Jammu and Kashmir: Consolidating Gains

Asia News Agency

Jammu and Kashmir: Consolidating Gains

In spite of the gains by security forces, the recruitment of young ethnic Kashmiris to jihadist groups has continued apace. Estimating numbers for last year isn’t easy, but many experts put the count around 200, nearly the same as in 2020.

Exact numbers matter less than the message, writes Praveen Swamy  (journalist and author specialising on international strategic and security issues; currently the Group Consulting Editor at Network18 Group):  “There’s a wellspring of political resentment, ideological rage and social dysfunction that terrorist recruiters are able to tap.”

 

Insecurities have sharpened

Like it or not, Swamy writes “the time couldn’t be better for jihadist groups to expand their operations in Kashmir.
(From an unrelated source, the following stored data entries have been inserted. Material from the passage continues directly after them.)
-- ==== Sys2Proof/Machine/Vector.lean ====
section
/-! DEFINITION. Tiles by element under SHAPE (R109 to R113), credits to the meters (R420, R422), VINT, VFP and VIMM (R115 to R122). -/

namespace Sys2Proof.Machine

open Sys2Proof

/-! ### Elements -/

/-- The width code of an element type: 1, 2, 4, 8, 2, 2, 4 bytes (R109). -/
def widthCode (et : Nat) : BitVec 2 :=
  match et with
  | 0 => 0
  | 1 => 1
  | 2 => 2
  | 3 => 3
  | 4 => 1
  | 5 => 1
  | _ => 2

/-- Element width in bits. -/
def typeBits (et : Nat) : Nat := 8 * 2 ^ (widthCode et).toNat

/-- Whether the element type is a floating-point one (R113). -/
def isFp (et : Nat) : Bool := decide (4 ≤ et)

/-- The floating-point format of an element type. -/
def fmtOf (et : Nat) : Fmt :=
  match et with
  | 4 => fp16
  | 5 => bf16
  | _ => fp32

/-- Element e of a tile with elements of w bits; a position beyond the tile reads zero (R109). -/
def tileElem (t : Tile) (w e : Nat) : Nat := fld t (w * e) w

/-- The tile whose element e, below n, is f e (taken to w bits). -/
def tileNat (w : Nat) (f : Nat → Nat) : Nat → Nat
  | 0 => 0
  | n + 1 => tileNat w f n + (f n % 2 ^ w) * 2 ^ (w * n)

/-- The tile of w-bit elements f e for the elements of a mask, other bytes zero. -/
def mkTile (w : Nat) (mask : Pred) (f : Nat → Nat) : Tile :=
  BitVec.ofNat 8192 (tileNat w (fun e => if mask.getLsbD e then f e else 0) 256)

/-- Whether element e is in shape (R112). -/
def inShape (sh : BitVec 11) (e : Nat) : Bool := decide (e / 16 < shapeRows sh) && decide (e % 16 < shapeCols sh)

/-- The elements in shape. -/
def shapePred (sh : BitVec 11) : Pred := mkPred (inShape sh)

/-- The active elements under a predicate (R112). -/
def State.active (s : State) (g : BitVec 4) : Pred := shapePred s.leaf.ctl.shape &&& s.readP g

/-! ### Meters (R419 to R422) -/

/-- A credit to a counter (R420). -/
def creditCounter (c : Word) (a : Nat) : Word :=
  let v := fld c 0 63 + a
  if v < 2 ^ 63 then BitVec.ofNat 64 v ||| (c &&& BitVec.ofNat 64 (2 ^ 63)) else BitVec.allOnes 64

/-- PRODS and STEPS of a key of a job credited. -/
def State.credit (s : State) (job key prods steps : Nat) : State :=
  match s.jobOf job with
  | none => s
  | some j =>
    let m1 := j.meters.setIfInBounds (2 * key) (creditCounter (j.meters.getD (2 * key) 0) prods)
    let m2 := m1.setIfInBounds (2 * key + 1) (creditCounter (m1.getD (2 * key + 1) 0) steps)
    s.setJob { j with meters := m2 }

/-- The vector key of an element type (R419); INT64 has none. -/
def vectorKey (et : Nat) : Option Nat :=
  match et with
  | 6 => some 18
  | 4 => some 19
  | 5 => some 20
  | 0 => some 21
  | 1 => some 22
  | 2 => some 23
  | _ => none

/-- The credit of a vector instruction: p and t for each active element (R422). -/
def State.creditVector (s : State) (act : Pred) (p t : Nat) : State :=
  match vectorKey (shapeType s.leaf.ctl.shape) with
  | none => s
  | some k => let n := popNat act.toNat 256; s.credit s.leaf.job k (p * n) (t * n)

/-! ### Shared forms -/

/-- The syllable word as TRAPV of a reserved SHAPE or of a class that does not take the element type (R110, R113). -/
def Res.shape (s : State) (ok : Bool) (k : Res State) : Res State := Res.wellFormed s (wfShape s.leaf.ctl.shape && ok) k

/-- A write of the active elements of v_d, of the type in SHAPE. -/
def State.writeElems (s : State) (c : Lat) (d : BitVec 6) (act : Pred) (f : Nat → Nat) : State :=
  let et := shapeType s.leaf.ctl.shape
  s.writeV c d (mkTile (typeBits et) act f) (some (widthCode et, act))

/-- An integer element operation on v_a and v_b, given the width in bits (R116), with its credit. -/
def vintOp (f : Nat → Nat → Nat → Nat) (p t : Nat) (d a b : BitVec 6) (g : BitVec 4) (s : State) : Res State :=
  let w := typeBits (shapeType s.leaf.ctl.shape)
  let act := s.active g
  Res.shape s true
    (.ok ((s.writeElems .vint d act (fun e => f w (tileElem (s.readV a) w e) (tileElem (s.readV b) w e))).creditVector act p t))

/-- A comparison of elements into p_d: false for every element that is not active (R117). -/
def vcmpOp (c : Lat) (f : Nat → Nat → Nat → Bool) (d a b : BitVec 6) (g : BitVec 4) (s : State) : State :=
  let w := typeBits (shapeType s.leaf.ctl.shape)
  let act := s.active g
  s.writeP c (predName d) (mkPred (fun e => act.getLsbD e && f w (tileElem (s.readV a) w e) (tileElem (s.readV b) w e)))

/-- A floating-point element operation on A, B and D under FRM (R118, R120), with its credit. -/
def vfpOp (c : Lat) (f : Fmt → BitVec 2 → Nat → Nat → Nat → Nat) (p t : Nat) (d a b : BitVec 6) (g : BitVec 4) (s : State) :
    Res State :=
  let et := shapeType s.leaf.ctl.shape
  let w := typeBits et
  let act := s.active g
  Res.shape s (isFp et)
    (.ok ((s.writeElems c d act (fun e =>
      f (fmtOf et) s.leaf.ctl.frm (tileElem (s.readV a) w e) (tileElem (s.readV b) w e) (tileElem (s.readV d) w e))).creditVector act p t))

/-- The integer immediate of the VI format: wrap(sext(imm10, 10), W) (R32). -/
def viImm (w : Nat) (i : BitVec 10) : Nat := wrapInt i.toInt w

/-- An integer VIMM operation on v_a and the immediate, over every element in shape (R122). -/
def vimmOp (f : Nat → Nat → Nat) (p t : Nat) (d a : BitVec 6) (s : State) : Res State :=
  let w := typeBits (shapeType s.leaf.ctl.shape)
  let act := shapePred s.leaf.ctl.shape
  Res.shape s true (.ok ((s.writeElems .vint d act (fun e => f w (tileElem (s.readV a) w e))).creditVector act p t))

/-- A floating-point VIMM operation on v_a and the expanded immediate. -/
def vfimmOp (f : Fmt → BitVec 2 → Nat → Nat → Nat) (p t : Nat) (d a : BitVec 6) (i : BitVec 10) (s : State) : Res State :=
  let et := shapeType s.leaf.ctl.shape
  let w := typeBits et
  let act := shapePred s.leaf.ctl.shape
  Res.shape s (isFp et)
    (.ok ((s.writeElems .vfp d act (fun e =>
      f (fmtOf et) s.leaf.ctl.frm (tileElem (s.readV a) w e) ((fmtOf et).ofFp10 i))).creditVector act p t))

/-! ### Integer element functions (Table 4-2) -/

def vMul (w x y : Nat) : Nat := x * y % 2 ^ w
def vMulh (w x y : Nat) : Nat := wrapInt (sextNat x w * sextNat y w / 2 ^ w) w
def vMin (w x y : Nat) : Nat := if sextNat y w < sextNat x w then y else x
def vMax (w x y : Nat) : Nat := if sextNat x w < sextNat y w then y else x
def vShl (w x n : Nat) : Nat := if w ≤ n then 0 else x * 2 ^ n % 2 ^ w
def vShr (w x n : Nat) : Nat := if w ≤ n then 0 else x / 2 ^ n
def vSar (w x n : Nat) : Nat := wrapInt (sextNat x w / 2 ^ (min n (w - 1))) w
def vAdds (w x y : Nat) : Nat := wrapInt (satS (sextNat x w + sextNat y w) w) w
def vSubs (w x y : Nat) : Nat := wrapInt (satS (sextNat x w - sextNat y w) w) w

/-- VADD (R116, R422). -/
def execVadd (d a b : BitVec 6) (g : BitVec 4) (s : State) : Out :=
  (vintOp (fun _ x y => x + y) 0 1 d a b g s).finish s

/-- VSUB (R116, R422). -/
def execVsub (d a b : BitVec 6) (g : BitVec 4) (s : State) : Out :=
  (vintOp (fun w x y => x + (2 ^ w - y)) 0 1 d a b g s).finish s

/-- VMUL (R116, R422). -/
def execVmul (d a b : BitVec 6) (g : BitVec 4) (s : State) : Out :=
  (vintOp (vMul) 1 1 d a b g s).finish s

/-- VMULH (R116, R422). -/
def execVmulh (d a b : BitVec 6) (g : BitVec 4) (s : State) : Out :=
  (vintOp (vMulh) 1 1 d a b g s).finish s

/-- VMIN (R116, R422). -/
def execVmin (d a b : BitVec 6) (g : BitVec 4) (s : State) : Out :=
  (vintOp (vMin) 0 1 d a b g s).finish s

/-- VMAX (R116, R422). -/
def execVmax (d a b : BitVec 6) (g : BitVec 4) (s : State) : Out :=
  (vintOp (vMax) 0 1 d a b g s).finish s

/-- VAND (R116, R422). -/
def execVand (d a b : BitVec 6) (g : BitVec 4) (s : State) : Out :=
  (vintOp (fun _ x y => x &&& y) 0 0 d a b g s).finish s

/-- VOR (R116, R422). -/
def execVor (d a b : BitVec 6) (g : BitVec 4) (s : State) : Out :=
  (vintOp (fun _ x y => x ||| y) 0 0 d a b g s).finish s

/-- VXOR (R116, R422). -/
def execVxor (d a b : BitVec 6) (g : BitVec 4) (s : State) : Out :=
  (vintOp (fun _ x y => x ^^^ y) 0 0 d a b g s).finish s

/-- VSHL (R116, R422). -/
def execVshl (d a b : BitVec 6) (g : BitVec 4) (s : State) : Out :=
  (vintOp (fun w x y => vShl w x (y % 64)) 0 0 d a b g s).finish s

/-- VSHR (R116, R422). -/
def execVshr (d a b : BitVec 6) (g : BitVec 4) (s : State) : Out :=
  (vintOp (fun w x y => vShr w x (y % 64)) 0 0 d a b g s).finish s

/-- VSAR (R116, R422). -/
def execVsar (d a b : BitVec 6) (g : BitVec 4) (s : State) : Out :=
  (vintOp (fun w x y => vSar w x (y % 64)) 0 0 d a b g s).finish s

/-- VADDS (R116, R422). -/
def execVadds (d a b : BitVec 6) (g : BitVec 4) (s : State) : Out :=
  (vintOp (vAdds) 0 1 d a b g s).finish s

/-- VSUBS (R116, R422). -/
def execVsubs (d a b : BitVec 6) (g : BitVec 4) (s : State) : Out :=
  (vintOp (vSubs) 0 1 d a b g s).finish s

/-- VCMPEQ (R117). -/
def execVcmpeq (d a b : BitVec 6) (g : BitVec 4) (s : State) : Out :=
  (Res.shape s (wfPredField d) (.ok (vcmpOp .vint (fun _ x y => decide (x = y)) d a b g s))).finish s

/-- VCMPLT (R117). -/
def execVcmplt (d a b : BitVec 6) (g : BitVec 4) (s : State) : Out :=
  (Res.shape s (wfPredField d) (.ok (vcmpOp .vint (fun w x y => decide (sextNat x w < sextNat y w)) d a b g s))).finish s

/-- VFADD (R118 to R120, R422). -/
def execVfadd (d a b : BitVec 6) (g : BitVec 4) (s : State) : Out :=
  (vfpOp .vfp (fun k rm x y _ => k.add rm x y) 0 1 d a b g s).finish s

/-- VFSUB (R118 to R120, R422). -/
def execVfsub (d a b : BitVec 6) (g : BitVec 4) (s : State) : Out :=
  (vfpOp .vfp (fun k rm x y _ => k.sub rm x y) 0 1 d a b g s).finish s

/-- VFMUL (R118 to R120, R422). -/
def execVfmul (d a b : BitVec 6) (g : BitVec 4) (s : State) : Out :=
  (vfpOp .vfp (fun k rm x y _ => k.mul rm x y) 1 1 d a b g s).finish s

/-- VFMA (R118 to R120, R422). -/
def execVfma (d a b : BitVec 6) (g : BitVec 4) (s : State) : Out :=
  (vfpOp .vfp (fun k rm x y z => k.fma rm false x y z) 1 2 d a b g s).finish s

/-- VFMS (R118 to R120, R422). -/
def execVfms (d a b : BitVec 6) (g : BitVec 4) (s : State) : Out :=
  (vfpOp .vfp (fun k rm x y z => k.fma rm true x y z) 1 2 d a b g s).finish s

/-- VFMIN (R118 to R120, R422). -/
def execVfmin (d a b : BitVec 6) (g : BitVec 4) (s : State) : Out :=
  (vfpOp .vfp (fun k _ x y _ => k.min x y) 0 1 d a b g s).finish s

/-- VFMAX (R118 to R120, R422). -/
def execVfmax (d a b : BitVec 6) (g : BitVec 4) (s : State) : Out :=
  (vfpOp .vfp (fun k _ x y _ => k.max x y) 0 1 d a b g s).finish s

/-- VFRCP (R121). -/
def execVfrcp (d a : BitVec 6) (g : BitVec 4) (s : State) : Out :=
  (vfpOp .sfu (fun k rm x _ _ => k.rcp rm x) 0 0 d a a g s).finish s

/-- VFRSQ (R121). -/
def execVfrsq (d a : BitVec 6) (g : BitVec 4) (s : State) : Out :=
  (vfpOp .sfu (fun k rm x _ _ => k.rsq rm x) 0 0 d a a g s).finish s

/-- VFEXP2 (R121). -/
def execVfexp2 (d a : BitVec 6) (g : BitVec 4) (s : State) : Out :=
  (vfpOp .sfu (fun k rm x _ _ => k.exp2 rm x) 0 0 d a a g s).finish s

/-- VFLOG2 (R121). -/
def execVflog2 (d a : BitVec 6) (g : BitVec 4) (s : State) : Out :=
  (vfpOp .sfu (fun k rm x _ _ => k.log2 rm x) 0 0 d a a g s).finish s

/-- VFTANH (R121). -/
def execVftanh (d a : BitVec 6) (g : BitVec 4) (s : State) : Out :=
  (vfpOp .sfu (fun k rm x _ _ => k.tanh rm x) 0 0 d a a g s).finish s

/-- VFNEG (R120): the sign bit inverted. -/
def execVfneg (d a : BitVec 6) (g : BitVec 4) (s : State) : Out :=
  (vfpOp .vfp (fun k _ x _ _ => x ^^^ k.signBit true) 0 0 d a a g s).finish s

/-- VFABS (R120): the sign bit cleared. -/
def execVfabs (d a : BitVec 6) (g : BitVec 4) (s : State) : Out :=
  (vfpOp .vfp (fun k _ x _ _ => x % k.signBit true) 0 0 d a a g s).finish s

/-- VFCMPEQ (R117, R120). -/
def execVfcmpeq (d a b : BitVec 6) (g : BitVec 4) (s : State) : Out :=
  let et := shapeType s.leaf.ctl.shape
  (Res.wellFormed s (wfPredField d)
    (Res.shape s (isFp et) (.ok (vcmpOp .vfp (fun _ x y => (fmtOf et).eq x y) d a b g s)))).finish s

/-- VFCMPLT (R117, R120). -/
def execVfcmplt (d a b : BitVec 6) (g : BitVec 4) (s : State) : Out :=
  let et := shapeType s.leaf.ctl.shape
  (Res.wellFormed s (wfPredField d)
    (Res.shape s (isFp et) (.ok (vcmpOp .vfp (fun _ x y => (fmtOf et).lt x y) d a b g s)))).finish s

/-- VADDI (R122, R422). -/
def execVaddi (d a : BitVec 6) (i : BitVec 10) (s : State) : Out :=
  (vimmOp (fun w x => x + viImm w i) 0 1 d a s).finish s

/-- VMULI (R122, R422). -/
def execVmuli (d a : BitVec 6) (i : BitVec 10) (s : State) : Out :=
  (vimmOp (fun w x => vMul w x (viImm w i)) 1 1 d a s).finish s

/-- VMINI (R122, R422). -/
def execVmini (d a : BitVec 6) (i : BitVec 10) (s : State) : Out :=
  (vimmOp (fun w x => vMin w x (viImm w i)) 0 1 d a s).finish s

/-- VMAXI (R122, R422). -/
def execVmaxi (d a : BitVec 6) (i : BitVec 10) (s : State) : Out :=
  (vimmOp (fun w x => vMax w x (viImm w i)) 0 1 d a s).finish s

/-- VANDI (R122, R422). -/
def execVandi (d a : BitVec 6) (i : BitVec 10) (s : State) : Out :=
  (vimmOp (fun w x => x &&& viImm w i) 0 0 d a s).finish s

/-- VORI (R122, R422). -/
def execVori (d a : BitVec 6) (i : BitVec 10) (s : State) : Out :=
  (vimmOp (fun w x => x ||| viImm w i) 0 0 d a s).finish s

/-- VSHLI (R122, R422). -/
def execVshli (d a : BitVec 6) (i : BitVec 10) (s : State) : Out :=
  (vimmOp (fun w x => vShl w x (shamt i)) 0 0 d a s).finish s

/-- VSARI (R122, R422). -/
def execVsari (d a : BitVec 6) (i : BitVec 10) (s : State) : Out :=
  (vimmOp (fun w x => vSar w x (shamt i)) 0 0 d a s).finish s

/-- VFADDI (R122, R422). -/
def execVfaddi (d a : BitVec 6) (i : BitVec 10) (s : State) : Out :=
  (vfimmOp (fun k rm x y => k.add rm x y) 0 1 d a i s).finish s

/-- VFMULI (R122, R422). -/
def execVfmuli (d a : BitVec 6) (i : BitVec 10) (s : State) : Out :=
  (vfimmOp (fun k rm x y => k.mul rm x y) 1 1 d a i s).finish s

/-- VFMAXI (R122, R422). -/
def execVfmaxi (d a : BitVec 6) (i : BitVec 10) (s : State) : Out :=
  (vfimmOp (fun k _ x y => k.max x y) 0 1 d a i s).finish s

/-- VSETI (R122): the immediate in every element in shape; field a is ignored. -/
def execVseti (d _a : BitVec 6) (i : BitVec 10) (s : State) : Out :=
  let et := shapeType s.leaf.ctl.shape
  let v := if isFp et then (fmtOf et).ofFp10 i else viImm (typeBits et) i
  (Res.shape s true
    (.ok (s.writeElems (if isFp et then .vfp else .vint) d (shapePred s.leaf.ctl.shape) (fun _ => v)))).finish s

end Sys2Proof.Machine
end

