-- ==== Sys2Proof/Machine/System.lean ====
section
/-! DEFINITION. MAJ 0 SYS and the control transfers (R64, R77, R96 to R107, R111, R161). -/

namespace Sys2Proof.Machine

open Sys2Proof

/-- A control register, zero-extended (R64, Table 2-4). -/
def State.ctlRead (s : State) (n : BitVec 12) : Word :=
  let c := s.leaf.ctl
  match n.toNat with
  | 0x000 => c.shape.setWidth 64
  | 0x001 => c.frm.setWidth 64
  | 0x002 => c.cvtpol.setWidth 64
  | 0x003 => c.slen.setWidth 64
  | 0x004 => c.sgen.setWidth 64
  | 0x005 => c.seedA.setWidth 64
  | 0x006 => c.seedB.setWidth 64
  | 0x008 => c.traph.setWidth 64
  | 0x009 => c.trapc.setWidth 64
  | 0x00A => c.trapv
  | 0x00B => c.trappc.setWidth 64
  | 0x00C => c.nraddr.setWidth 64
  | 0x00D => c.pri.setWidth 64
  | 0x00E => c.wdog.setWidth 64
  | 0x100 => BitVec.ofNat 64 (s.leaf.record.toNat / 64)
  | 0x101 => BitVec.ofNat 64 s.leaf.quire
  | 0x102 => s.leaf.qidx.setWidth 64
  | 0x103 =>
    match s.quireOf s.leaf.quire with
    | none => 0
    | some q => BitVec.ofNat 64 (2 ^ q.qc * 1024 + 2 ^ q.qc * (q.ql + 1))
  | 0x104 => BitVec.ofNat 64 s.leaf.core
  | 0x105 => BitVec.ofNat 64 (clusterOfCore s.leaf.core)
  | 0x106 => BitVec.ofNat 64 (dieOfCore s.leaf.core)
  | 0x107 => BitVec.ofNat 64 s.leaf.job
  | _ => s.leaf.rev.setWidth 64

/-- Registers of Table 2-4 that MTC may not write: TRAPC and the derived ones. -/
def ctlReadOnly (n : BitVec 12) : Bool := decide (n = 0x009) || decide (0x100 ≤ n.toNat)

/-- Registers that only a privileged leaf may write: PRI and WDOG. -/
def ctlPrivileged (n : BitVec 12) : Bool := decide (n = 0x00D) || decide (n = 0x00E)

/-- Settings whose MTC lands 1 cycle after issue (R64): SLEN, SGEN, SEEDA, SEEDB. -/
def ctlSetting (n : BitVec 12) : Bool := decide (3 ≤ n.toNat) && decide (n.toNat ≤ 6)

/-- Whether the bits written form a value that is not reserved (R64, R110, Table 2-4). -/
def ctlValueOk (n : BitVec 12) (v : Word) : Bool :=
  match n.toNat with
  | 0x000 => wfShape (v.setWidth 11)
  | 0x003 => wfSlen (fld v 0 5)
  | 0x004 => wfSgen (fld v 0 4)
  | _ => true

/-- NOP does nothing (R24). -/
def execNop (s : State) : Out :=
  .next s

/-- YIELD (R102): the helm passes after the bundle. -/
def execYield (s : State) : Out :=
  .next { s with bundle := { s.bundle with xfer := .yield } }

/-- EXIT (R103): the leaf ends after the bundle. -/
def execExit (s : State) : Out :=
  .next { s with bundle := { s.bundle with xfer := .exit } }

/-- TRAP (R104): with INTRAP = 1 a trapping syllable; else the handler is entered after the bundle. -/
def execTrap (a : BitVec 6) (s : State) : Out :=
  if s.leaf.intrap then .next (takeTrap Cause.trap (s.readS a) s)
  else .next { s with bundle := { s.bundle with xfer := .trap (s.readS a) } }

/-- RTT (R77): ILLEGAL_INSTR outside a handler; else the return, with TRAPPC read now. -/
def execRtt (s : State) : Out :=
  if s.leaf.intrap then .next { s with bundle := { s.bundle with xfer := .rtt s.leaf.ctl.trappc } }
  else .next (takeTrap Cause.illegalInstr (s.bundle.word.setWidth 64) s)

/-- MFC (R64). -/
def execMfc (d : BitVec 6) (n : BitVec 12) (s : State) : Out :=
  (Res.wellFormed s (wfCtl n) (.ok (s.writeS .alu d (s.ctlRead n)))).finish s

/-- MTC (R64, R107): an unlisted number, then PERM with the number, then a reserved value. -/
def execMtc (d : BitVec 6) (n : BitVec 12) (s : State) : Out :=
  let v := s.readS d
  (Res.wellFormed s (wfCtl n)
    (Res.check (!ctlReadOnly n && (!ctlPrivileged n || s.leaf.priv)) Cause.perm (n.setWidth 64)
      (Res.check (ctlValueOk n v) Cause.illegalEnc v
        (.ok (if ctlSetting n then s.writeSetting n v else s.writeCtl n v))))).finish s

/-- BRK (R105): a trapping syllable; SUSPENDED with CAUSE BREAK and the 18-bit code. -/
def execBrk (k : BitVec 18) (s : State) : Out :=
  .next (takeTrap Cause.brk (k.setWidth 64) s)

/-- RDCYC (R106). -/
def execRdcyc (d : BitVec 6) (s : State) : Out :=
  .next (s.writeS .alu d (BitVec.ofNat 64 (s.dieCycles (dieOfCore s.leaf.core))))

/-- RDTIME (R106). -/
def execRdtime (d : BitVec 6) (s : State) : Out :=
  .next (s.writeS .alu d (BitVec.ofNat 64 s.timeNs))

/-- SHAPE (R111). -/
def execShape (v : BitVec 11) (s : State) : Out :=
  (Res.wellFormed s (wfShape v) (.ok (s.writeCtl 0x000 (v.setWidth 64)))).finish s

/-- BR (R97): taken when bit 0 of the predicate differs from n. -/
def execBr (p : BitVec 4) (n : BitVec 1) (o : BitVec 21) (s : State) : Out :=
  if s.testP p ^^ decide (n = 1) then
    .next { s with bundle := { s.bundle with xfer := .jump (relTarget s.leaf.pc o) } }
  else .next s

/-- JAL (R98). -/
def execJal (d : BitVec 6) (o : BitVec 20) (s : State) : Out :=
  let t := s.writeS .alu d s.link
  .next { t with bundle := { t.bundle with xfer := .jump (relTarget s.leaf.pc o) } }

/-- JALR (R99): the target is s_a + imm12 as an unsigned 64-bit value, with the old s_a. -/
def execJalr (d a : BitVec 6) (i : BitVec 12) (s : State) : Out :=
  let t := s.writeS .alu d s.link
  .next { t with bundle := { t.bundle with xfer := .jump ((s.readS a + simm12 i).toNat : Int) } }

/-- LOOP (R161, R162): the trip count is read now, the loop starts after the bundle. -/
def execLoop (n b : BitVec 6) (st : BitVec 4) (r : BitVec 1) (i : BitVec 9) (s : State) : Out :=
  let count : Word := if n = 0 then i.setWidth 64 else s.readS n
  (Res.wellFormed s (wfLoop st r)
    (.ok { s with bundle := { s.bundle with xfer := .loop count b st (decide (r = 1)) } })).finish s

/-- A hint does nothing (R31). -/
def execHint (s : State) : Out :=
  .next s

end Sys2Proof.Machine
end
In some important senses, the debates within Kashmir over the restoration of its statehood or Constitution guarantees aren’t about their purported subject; these are a metaphor for wider insecurities that the region’s Muslims have about their future in India. As India’s always-fraught communal landscape has turned ever more toxic, those insecurities have sharpened.”

‘There isn’t a single Muslim in Kapurthala, Alwar or Bharatpur,’ Kashmir’s political patriarch, Sheikh Mohammed Abdullah, once said of the toxic legacy of Partition, noting that ‘some of these had been Muslim-majority states’. Kashmiris, he added, feared ‘the same fate lies ahead for them, too’.

Even today,  “anxieties that ‘Hindu India’ might be preparing to seize Kashmir’s lands and eradicate its religion were stoked by Islamists……India, Islamist political leader Syed Ali Shah Geelani had warned, was working ‘on an agenda of changing the demography of the State’.

A generation of young Kashmiris listened, writes Swamy: “in 2010, and again in 2016, mobs battled police, seeing themselves as defenders of a beleaguered people and religion.

“The circumstances make it imperative for New Delhi to secure its political flanks in Kashmir, and engage a population deeply concerned about its future. The Indian armed forces are locked in confrontation with China, and the country’s economy has been battered by the pandemic; a simultaneous confrontation with Pakistan would be unsustainable……”

Among the options that exist before New Delhi is  holding elections to the state Assembly and “consider lifting the Armed Forces Special Powers Act from some urban centres in the Valley……The time of act is now, if New Delhi isn’t to risk blowing its own hard-won gains.”